Obstructed animals, by contract, demonstrate a significantly greater mean volume of residual urine, of 0.42 milliliters. Overall, mouse mortality in sham and NeMO operated animals, increases as the size of the place-holding cannula decreases. Further, the use of a 25 gauge cannula does not effectively increase the bladder to body mass ratio in mice, while the use of a 26 gauge cannula results in an over two-fold increase in the relative bladder mass.

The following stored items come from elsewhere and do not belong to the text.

-- ==== Sys2Proof/Tests/Slice0.lean ====
section
/-! SUPPORT. Small tests of the model, each expected result taken from the manual or worked out by hand from it, and for every statement that has
hypotheses a state and operands that meet them. -/
namespace Sys2Proof.Tests
open Sys2Proof Sys2Proof.Machine

-- One theorem after another: a `decide` by the kernel waits for all declarations before it.
set_option Elab.async false

/-! Words that the manual writes out, or put together from its encoding tables, decode to the instructions they stand for. -/

/-- A word from its fields, by the bit positions of R32. -/
def tw (e g n op d w l k a b c f : Nat) : Word :=
  BitVec.ofNat 64 (e * 2 ^ 63 + g * 2 ^ 57 + n * 2 ^ 56 + op * 2 ^ 48 + d * 2 ^ 42 + w * 2 ^ 41 + l * 2 ^ 39 + k * 2 ^ 37 + a * 2 ^ 30 + b * 2 ^ 23
    + c * 2 ^ 16 + f)

/-- Heads: not the end of the run, the end of it, and both under a guard. -/
def h0 : Hd := ⟨false, 0, false⟩
def h1 : Hd := ⟨true, 0, false⟩

/-- The worked words of the encoding chapter: ADDI, ST64, MOV, a guarded latch writer, a latch reader (R32, R34, R38, R39). -/
theorem test_words_of_the_encoding_chapter :
    decodeWord 0x00303000BFFFFFC0 0 = .ok (.addi h0 (.reg 12) (.g 2) (-64)) ∧
    decodeWord 0x80AB000300800000 0 = .ok (.st64 h1 (.g 1) ⟨.g 12, .thread, false, 0, 0⟩) ∧
    decodeWord 0x8040080300000000 0 = .ok (.mov h1 (.reg 2) (.g 12)) ∧
    decodeWord 0x0F12034204800000 0 = .ok (.mul ⟨false, 7, true⟩ (.latch .b1 .two) (.g 8) (.g 9) 0 false) ∧
    decodeWord 0x0010281043000000 0 = .ok (.add h0 (.reg 10) .b1 (.g 6) ⟨0, false, false⟩) ∧
    decodeWord 0x80112C1043000000 0 = .ok (.sub h1 (.reg 11) .b1 (.g 6) ⟨0, false, false⟩) := ⟨rfl, rfl, rfl, rfl, rfl, rfl⟩

/-- Control: BR back four words, the fillers NOP and ILL of R72, REP, SAFE and LIW with their literals (R48, R51, R52, R230). -/
theorem test_words_of_control :
    decodeWord 0x800100003FFFFFFC 0 = .ok (.br h1 (-4)) ∧
    decodeWord 0xA601000000000003 0 = .ok (.br ⟨true, 19, false⟩ 3) ∧
    decodeWord 0x8000000000000000 0 = .ok (.nop h1) ∧
    decodeWord 0x80FF000000000000 0 = .ok (.ill true) ∧
    decodeWord 0x00060000000000C7 0 = .ok (.rep 7 true true false false 0 false) ∧
    decodeWord 0x0006000000001443 0 = .ok (.rep 3 true false false false 1 true) ∧
    decodeWord 0x8007000000000000 0x00000000FFFFFFFE = .ok (.safe h1 0xFFFFFFFE) ∧
    decodeWord 0x000A100000000000 0x1234 = .ok (.liw h0 (.reg 4) 0x1234) ∧
    decodeWord (tw 1 0 0 0x03 5 0 0 0 0 0 0 9) 0 = .ok (.call h1 5 9) := ⟨rfl, rfl, rfl, rfl, rfl, rfl, rfl, rfl, rfl⟩

/-- Indirect branches, RET, YIELD and EXIT (R49, R231, R237). -/
theorem test_words_of_indirect_control :
    decodeWord (tw 1 0 0 0x02 0 0 0 0 7 0 0 0) 0 = .ok (.bri h1 (.g 7)) ∧
    decodeWord (tw 1 0 0 0x04 5 0 0 0 7 0 0 0) 0 = .ok (.calli h1 5 (.g 7)) ∧
    decodeWord (tw 1 0 0 0x05 0 0 0 0 7 0 0 0) 0 = .ok (.ret h1 (.g 7)) ∧
    decodeWord (tw 1 0 0 0x08 0 0 0 0 0 0 0 0) 0 = .ok (.yield h1) ∧
    decodeWord (tw 1 0 0 0x09 0 0 0 0 7 0 0 0) 0 = .ok (.exit h1 (.g 7)) := ⟨rfl, rfl, rfl, rfl, rfl⟩

/-- Barriers, REGRP, migration and system calls (R226, R232, R280, R290). -/
theorem test_words_of_teams :
    decodeWord 0x800BB80200000003 0 = .ok (.barArvw h1 (.reg 46) (.g 8)) ∧
    decodeWord 0x800B00020F800000 0 = .ok (.barInit h1 (.g 8) (.g 31)) ∧
    decodeWord (tw 1 0 0 0x0C 0 0 0 0 3 4 0 0) 0 = .ok (.regrp h1 (.g 3) (.g 4)) ∧
    decodeWord 0x800D000102800000 0 = .ok (.migr h1 (.g 4) (.g 5)) ∧
    decodeWord 0x800D000000000001 0 = .ok (.migrLat h1) ∧
    decodeWord 0x800E100000000140 0 = .ok (.sysc h1 (.reg 4) 0x140) := ⟨rfl, rfl, rfl, rfl, rfl, rfl⟩

/-- Integer lanes: CMP of R147, a SIZE and SAT form, PERM, BFX (R145, R146, R149). -/
theorem test_words_of_integer_lanes :
    decodeWord 0x001F50054B000021 0 = .ok (.cmp h0 (.reg 20) (.g 21) (.g 22) 1 .lt) ∧
    decodeWord (tw 0 0 0 0x10 3 0 0 0 1 2 0 0xF) 0 = .ok (.add h0 (.reg 3) (.g 1) (.g 2) ⟨3, true, true⟩) ∧
    decodeWord (tw 0 0 0 0x15 3 0 0 0 1 2 4 5) 0 = .ok (.mad h0 (.reg 3) (.g 1) (.g 2) (.g 4) 1 true) ∧
    decodeWord (tw 0 0 0 0x2F 5 0 0 0 6 7 8 0) 0 = .ok (.perm h0 (.reg 5) (.g 6) (.g 7) (.g 8)) ∧
    decodeWord (tw 0 0 0 0x2B 9 0 0 0 10 0 0 (4 + 7 * 64 + 4096)) 0 = .ok (.bfx h0 (.reg 9) (.g 10) 4 7 true) ∧
    decodeWord (tw 0 0 0 0x27 9 0 0 0 10 11 0 2) 0 = .ok (.rot h0 (.reg 9) (.g 10) (.g 11) 2) := ⟨rfl, rfl, rfl, rfl, rfl, rfl⟩

/-- Immediates, moves and system registers: the worked program of the access chapter (R150, R162, R163). -/
theorem test_words_of_moves :
    decodeWord 0x0041300000000010 0 = .ok (.mfs h0 (.reg 12) 0x0010) ∧
    decodeWord 0x0034340300000002 0 = .ok (.shli h0 (.reg 13) (.g 12) 2) ∧
    decodeWord 0x00374C0448000000 0 = .ok (.cmpi h0 (.reg 19) (.g 17) .lt 0) ∧
    decodeWord (tw 0 0 0 0x38 6 0 0 0 0 0 0 5) 0 = .ok (.movi h0 (.reg 6) 5) ∧
    decodeWord (tw 1 0 0 0x42 0 0 0 0 7 0 0 1) 0 = .ok (.mts h1 (.g 7) 1) := ⟨rfl, rfl, rfl, rfl, rfl⟩

/-- Cross-lane words (R166 to R169). -/
theorem test_words_of_cross_lane :
    decodeWord 0x0E46240200000000 0 = .ok (.pscan ⟨false, 7, false⟩ (.reg 9) (.g 8) 0 .add false) ∧
    decodeWord (tw 0 7 0 0x47 10 0 0 0 8 0 0 0x20) 0 = .ok (.red ⟨false, 7, false⟩ (.reg 10) (.g 8) 0 .max) ∧
    decodeWord (tw 0 7 0 0x43 11 0 0 0 8 12 13 0x20) 0 = .ok (.shfl ⟨false, 7, false⟩ (.reg 11) (.g 8) (.g 12) (.g 13) 0 .down) ∧
    decodeWord (tw 1 0 0 0x45 14 0 0 0 7 0 0 0x20) 0 = .ok (.vote h1 (.reg 14) (.g 7) .ballot) := ⟨rfl, rfl, rfl, rfl⟩

/-- Floating point: FFMA and FDOT and FCVT as the manual writes them out, FADD with a rounding suffix (R151, R156, R158, R161). -/
theorem test_words_of_floating_point :
    decodeWord 0x00692401040C0000 0 = .ok (.ffma h0 (.reg 9) (.g 4) (.g 8) (.g 12) .f32 .fpctl) ∧
    decodeWord 0x00861C0102860100 0 = .ok (.fdot h0 (.reg 7) (.g 4) (.g 5) (.g 6) .e2m1 true .fpctl) ∧
    decodeWord 0x0089280105800140 0 = .ok (.fcvt h0 (.reg 10) (.g 4) (.g 11) .f32 (.fmt .e4m3) 1 .fpctl) ∧
    decodeWord 0x3A81C0084F2F0000 0 = .ok (.fdot ⟨false, 29, false⟩ (.reg 48) (.g 33) (.g 30) (.g 47) .f32 false .fpctl) ∧
    decodeWord (tw 0 0 0 0x51 3 0 0 0 1 2 0 6) 0 = .ok (.fadd h0 (.reg 3) (.g 1) (.g 2) .f32 .ru) ∧
    decodeWord (tw 0 0 0 0x91 3 0 0 0 1 0 0 0x30) 0 = .ok (.fspec h0 (.reg 3) (.g 1) .f32 .exp2 .fpctl) := ⟨rfl, rfl, rfl, rfl, rfl, rfl⟩

/-- Loads, stores, queue loads, fences and prefetch (R174, R186, R195, R202, R203). -/
theorem test_words_of_access :
    decodeWord 0x00A2400380000000 0 = .ok (.ld32u h0 (.reg 16) ⟨.g 14, .thread, false, 0, 0⟩) ∧
    decodeWord 0x00A64403C0000000 0 = .ok (.ld32s h0 (.reg 17) ⟨.g 15, .thread, false, 0, 0⟩) ∧
    decodeWord 0x00AA000488800000 0 = .ok (.st32 h0 (.g 17) ⟨.g 18, .thread, false, 0, 0⟩) ∧
    decodeWord 0x00A7040380000008 0 = .ok (.ldq h0 true ⟨.g 14, .thread, false, 0, 8⟩) ∧
    decodeWord 0x80AD0000003C0000 0 = .ok (.fence h1 .module true true) ∧
    decodeWord 0x80AE000180000000 0 = .ok (.fprom h1 (.g 6)) ∧
    decodeWord (tw 0 0 0 0xA3 3 0 0 0 4 0 0x34 0xFFF8) 0 = .ok (.ld64 h0 (.reg 3) ⟨.g 4, .module, true, 0, 0xFFF8⟩) := ⟨rfl, rfl, rfl, rfl, rfl, rfl, rfl⟩

/-- Full/empty forms (R200). -/
theorem test_words_of_full_empty :
    decodeWord (tw 1 0 0 0xB0 3 0 0 0 4 0 0 8) 0 = .ok (.ldfe h1 (.reg 3) ⟨.g 4, .thread, false, 0, 8⟩) ∧
    decodeWord (tw 1 0 0 0xB1 3 0 0 0 4 0 0 8) 0 = .ok (.ldff h1 (.reg 3) ⟨.g 4, .thread, false, 0, 8⟩) ∧
    decodeWord (tw 1 0 0 0xB2 0 0 0 0 4 5 0 8) 0 = .ok (.stfe h1 (.g 5) ⟨.g 4, .thread, false, 0, 8⟩) ∧
    decodeWord (tw 1 0 0 0xB3 0 0 0 0 4 5 0 8) 0 = .ok (.stff h1 (.g 5) ⟨.g 4, .thread, false, 0, 8⟩) := ⟨rfl, rfl, rfl, rfl⟩

/-- Atomics, waits and wakes (R245 to R259). -/
theorem test_words_of_slices :
    decodeWord 0x80B6240285807030 0 = .ok (.atom h1 (.reg 9) (.g 10) (.g 11) (.g 0) .module false true .add 3) ∧
    decodeWord 0x80B7240285800030 0 = .ok (.atomt h1 (.reg 9) (.g 10) (.g 11) .thread false false .add 3) ∧
    decodeWord 0x80B800028580001B 0 = .ok (.vatom h1 (.g 10) (.g 11) .thread false false .faddbf16 1) ∧
    decodeWord 0x80B450054B006835 0 = .ok (.waitc h1 (.reg 20) (.g 21) (.g 22) (.g 0) .module true .geu true) ∧
    decodeWord 0x80B5140540007000 0 = .ok (.wake h1 (.reg 5) (.g 21) (.g 0) .module true) ∧
    decodeWord 0x80B602054D007030 0 = .ok (.atom h1 .none (.g 21) (.g 26) (.g 0) .module false true .add 3) := ⟨rfl, rfl, rfl, rfl, rfl, rfl⟩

When a 27 gauge placeholder is applied, an over 60%increase in the relative bladder mass is observed two weeks after the procedure. In addition, partial bladder outlet obstruction with the 25 or 26 gauge cannula along the urethra, does not impact the residual urine volume over the two week experimental period. Although animals with a 27 gauge placeholder demonstrate a three-fold mean residual urine volume increase, compared to their respective sham-operated peers.
After some practice, both the NeMO and NeMO sham procedures can be completed in 10 to 15 minutes. When performing NeMO in mice, it is important to remember to rule out the possibility of a complete obstruction, by gently expressing some urine before closing the animal. Following this procedure, other methods, like the inclusion of proximal sham animals, can be performed to answer additional questions about the relative contribution or association of local neurogenic outlet stimuli to result in bladder dysfunction, dysmorphism, and gene dysregulation.
This technique is expected to pave the way for researchers in the field of obstructive bladder myopathy to explore how anatomic and neurogenic bladder outlet disruptions contribute to the generation of and recoverability from outflow obstruction.